Voiceless fricatives

In this clip, we will "...look at voiceless fricatives. Again, you will see the vocal folds abduct during the frication phase."

Voiced fricatives

In this clip, we "look at voiced fricatives. In the compression of the vocal folds during the frication phase [there is] perhaps a little more air coming out [than occurs during normal phonation] to help sustain the frication on the voicing."

Consonant clusters

"Now let’s look at glottal activity during consonant clusters."

In this clip, we will look "...at a fricative plus stop cluster /i:sti:/ where again you will see the glottal aperture widely opened during the fricative and stop phase and then rapidly closed for the following vowel. ... There are one or two complex things happening here. First of all, there isn't as nearly as much aspiration on the /t/ as there would be if it was initially produced as a single, non-clustered consonant. Most of the airflow occurs during the fricative."

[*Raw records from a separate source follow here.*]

-- ==== Sys2Proof/Tests/Slice0.lean ====
section
/-! SUPPORT. Tests of single instructions, their expected results taken from spec/95_test_vectors.md (S and T numbers),
and for every statement with hypotheses a state and operands that meet them. -/

namespace Sys2Proof.Tests

open Sys2Proof Sys2Proof.Machine

/-! ### WellFormed refuses an ill-formed term for each check -/

theorem test_wf_refuses_sys_0E0 : (Instr.sys 0x0E0).wf = false := by decide
theorem test_wf_refuses_sys_0EE : (Instr.sys 0x0EE).wf = false := by decide
theorem test_wf_accepts_sys_000 : (Instr.sys 0x000).wf = true := by decide

/-! ### One written word per constructor (spec/30_encoding.md R83) -/

theorem test_decode_control_flow :
    [0x0123, 0x00E0, 0x00EE, 0x1234, 0x2ABC, 0xB5A0].map (decodeTableWord 16) =
      [some (.sys 0x123), some .cls, some .ret, some (.jp 0x234), some (.call 0xABC), some (.jpV0 0x5A0)] := by decide
theorem test_decode_family_zero_low_bytes :
    [0x0000, 0x01E0, 0x0FEE].map (decodeTableWord 16) =
      [some (.sys 0x000), some (.sys 0x1E0), some (.sys 0xFEE)] := by decide
theorem test_decode_skips :
    [0x3342, 0x4342, 0x5120, 0x9120].map (decodeTableWord 16) =
      [some (.seByte 3 0x42), some (.sneByte 3 0x42), some (.seReg 1 2), some (.sneReg 1 2)] := by decide
theorem test_decode_immediate :
    [0x6A5C, 0x7220].map (decodeTableWord 16) = [some (.ldByte 10 0x5C), some (.addByte 2 0x20)] := by decide
theorem test_decode_alu_copy_and_bitwise :
    [0x8F10, 0x8F11, 0x8F12, 0x8F13].map (decodeTableWord 16) =
      [some (.ldReg 15 1), some (.orReg 15 1), some (.andReg 15 1), some (.xorReg 15 1)] := by decide
theorem test_decode_alu_flags :
    [0x8F14, 0x8F15, 0x8F16, 0x8F17, 0x8F1E].map (decodeTableWord 16) =
      [some (.addReg 15 1), some (.sub 15 1), some (.shr 15 1), some (.subn 15 1), some (.shl 15 1)] := by decide
theorem test_decode_index_random_draw :
    [0xA2F0, 0xC30F, 0xD12F].map (decodeTableWord 16) =
      [some (.ldI 0x2F0), some (.rnd 3 0x0F), some (.drw 1 2 15)] := by decide
theorem test_decode_keys :
    [0xE29E, 0xE2A1, 0xF30A].map (decodeTableWord 16) = [some (.skp 2), some (.sknp 2), some (.ldVxK 3)] := by decide
theorem test_decode_timers :
    [0xF407, 0xF115, 0xF118, 0xF51E].map (decodeTableWord 16) =
      [some (.ldVxDt 4), some (.ldDtVx 1), some (.ldStVx 1), some (.addI 5)] := by decide
theorem test_decode_memory_forms :
    [0xF729, 0xF333, 0xF255, 0xF265].map (decodeTableWord 16) =
      [some (.ldF 7), some (.ldB 3), some (.stBlock 2), some (.ldBlock 2)] := by decide
/-- T34 to T38. -/
theorem test_decode_illegal :
    [0x8008, 0x800F, 0xE000, 0xF000, 0xFFFF].map (decodeTableWord 16) = [none, none, none, none, none] := by decide
/-- T26 to T28. -/
theorem test_decode_strict_compare :
    decodeWord false 0x5121 = .instr (.seReg 1 2) ∧ decodeWord true 0x5121 = .reject .compareNibble ∧
    decodeWord true 0x912F = .reject .compareNibble := by decide
theorem test_decode_truncated : decodeBytes false [0x12] = (.reject .truncated, [0x12]) := by decide

/-! ### Helpers: one step on a small state -/

/-- The step of a word placed where `s` fetches. -/
def runWord (w : Nat) (s : State) : Host.Outcome State Fault Refusal := step (s.withFetchWord 16 w)

/-- One view of the state a step ends in. -/
def view {α : Type} (o : Host.Outcome State Fault Refusal) (f : State → α) : Option α :=
  match o with
  | .next t => some (f t)
  | _ => none

/-- The fault a step ends in. -/
def faultOf (o : Host.Outcome State Fault Refusal) : Option Fault :=
  match o with
  | .fault f => some f
  | _ => none

/-- The reset state with Vx, Vy and VF set (X = 0, Y = 1). -/
def aluState (x y : Byte) : State := ((State.reset.setV 0 x).setV 1 y).setV 15 0x55

/-- V0 and VF. -/
def resultAndFlag (t : State) : Byte × Byte := (t.getV 0, t.getV 15)

/-- The reset state with other parameters. -/
def withConfig (c : Config) (s : State) : State := { s with cfg := c }

/-- The reset state with bytes at an address and I pointing at them. -/
def withBytes (a : Nat) (bs : List Byte) : State :=
  { State.reset with mem := Memory.writeBytes [] a bs, ireg := BitVec.ofNat 16 a }

/-! ### Control flow -/

/-- T1. -/
theorem test_sys : view (runWord 0x0123 State.reset) (·.pc) = some 0x202 := by decide
/-- T3. -/
theorem test_cls : view (runWord 0x00E0 { State.reset with fb := setPixel blankFramebuffer 3 4 true })
    (fun t => (pixel t.fb 3 4, t.events)) = some (false, [.displayClear, .present blankFramebuffer]) := by decide
/-- T5. -/
theorem test_ret : view (runWord 0x00EE { State.reset.push 0x200 with pc := 0xA00 }) (fun t => (t.sp, t.pc)) =
    some (0, 0x202) := by decide
/-- T6. -/
theorem test_ret_underflow : faultOf (runWord 0x00EE State.reset) = some (.stackUnderflow 0x200) := by decide
/-- T7. -/
theorem test_jp : view (runWord 0x1234 State.reset) (·.pc) = some 0x234 := by decide
/-- T8, first step. -/
theorem test_jp_self_ticks : view (runWord 0x1200 { State.reset with dt := 3 }) (fun t => (t.pc, t.dt)) =
    some (0x200, 2) := by decide
/-- T10. -/
theorem test_call : view (runWord 0x2ABC State.reset) (fun t => (t.stackEntry 0, t.sp, t.pc)) =
    some (0x200, 1, 0xABC) := by decide
/-- T13. -/
theorem test_call_overflow_at_15 :
    faultOf (runWord 0x2ABC (withConfig { defaultConfig with stackDepth := .fifteen } { State.reset with sp := 15 })) =
      some (.stackOverflow 0x200) := by decide
/-- T14. -/
theorem test_jpV0 : view (runWord 0xB300 (State.reset.setV 0 0x10)) (·.pc) = some 0x310 := by decide
/-- T15. -/
theorem test_jpV0_unmasked : view (runWord 0xBF01 (State.reset.setV 0 0xFF)) (·.pc) = some 0x1000 := by decide

/-! ### Skips -/

/-- T17, T18. -/
theorem test_seByte : view (runWord 0x3342 (State.reset.setV 3 0x42)) (·.pc) = some 0x204 ∧
    view (runWord 0x3342 (State.reset.setV 3 0x41)) (·.pc) = some 0x202 := by decide
/-- T19, T20. -/
theorem test_sneByte : view (runWord 0x4342 (State.reset.setV 3 0x41)) (·.pc) = some 0x204 ∧
    view (runWord 0x4342 (State.reset.setV 3 0x42)) (·.pc) = some 0x202 := by decide
/-- T21, T22. -/
theorem test_seReg : view (runWord 0x5120 ((State.reset.setV 1 7).setV 2 7)) (·.pc) = some 0x204 ∧
    view (runWord 0x5120 ((State.reset.setV 1 7).setV 2 8)) (·.pc) = some 0x202 := by decide
/-- T24, T25. -/
theorem test_sneReg : view (runWord 0x9120 ((State.reset.setV 1 7).setV 2 8)) (·.pc) = some 0x204 ∧
    view (runWord 0x9440 State.reset) (·.pc) = some 0x202 := by decide

/-! ### Register and immediate -/

/-- T42. -/
theorem test_ldByte : view (runWord 0x6A5C State.reset) (·.getV 10) = some 0x5C := by decide
/-- T44. -/
theorem test_addByte_wraps : view (runWord 0x7220 ((State.reset.setV 2 0xF0).setV 15 9))
    (fun t => (t.getV 2, t.getV 15)) = some (0x10, 9) := by decide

In this clip, we look at "a more complex cluster, /i:stri:/."

In this clip, we look at "another stop plus liquid consonant, /i:tri:/. ... You can see that the aperture of the vocal folds remain quite wide even well into the /r/ consonant which [is realised as] a voiceless fricative. This is regarded by some as being an affrication."

Velum behaviour

In this clip, we have "moved the fibrescope back slightly and take a look at the activity of the velum. The fibrescope is positioned in the posterior part of the nasal cavity and you can see, as I speak, the velum rising."

Oral and nasal stops

In this clip, we look at velum control during the production of oral and nasal stops. "If I make a voiceless stop, for example, as in /pa:/ you can see the back of the pharyngeal wall being closed off by the velum [to permit the build up of] ...inter-oral pressure. If I make a nasal stop you'll see the velum remains lowered. You may see it move slightly but that's all."

High versus low vowels

In this clip, we examine velum control during high (/i:, o:, u:/) and low vowels /a:/. "You'll see with the low vowel, there was virtually no sign of the velum at all. Whereas, for the high vowels there were appears to be almost complete closure, so that there is little or no possibility of air flow through the nasal tract during those high vowels. This is of course at least in part due to well known effect of mechanical coupling between the velum and the tongue via the palatoglossus muscle."

Vowel coarticulation between oral and nasal stops

In this clip, we examine "the effects of coarticulation which occur when we articulate the word 'pat', as opposed to 'man'. Now you will notice that in 'pat' the velum almost entirely obscures our view, whilst during 'man' it remains almost entirely lowered so that the vowel in 'man' has got a great deal more nasal air flow than the vowel in 'pat'."

Denasal, normal and nasalised vowels

In this clip, we examine velum control during the articulation of a denasal vowel, a normal vowel, and a nasalised vowel. In each case the vowel is /a:/. Compare these vowels with the vowels produced between oral and nasal stops (see above).

Conclusion

"That concludes the demonstration of the larynx and the velum viewed by means of the fibrescope. As you may see from this brief demonstration, it is a device which has great potential both for phonetic research into the mechanisms of laryngeal vibration and of laryngeal control during supraglottal articulation and into the movement of the velum [during speech, as well as] ... for more practical things such as the investigation of voice pathologies."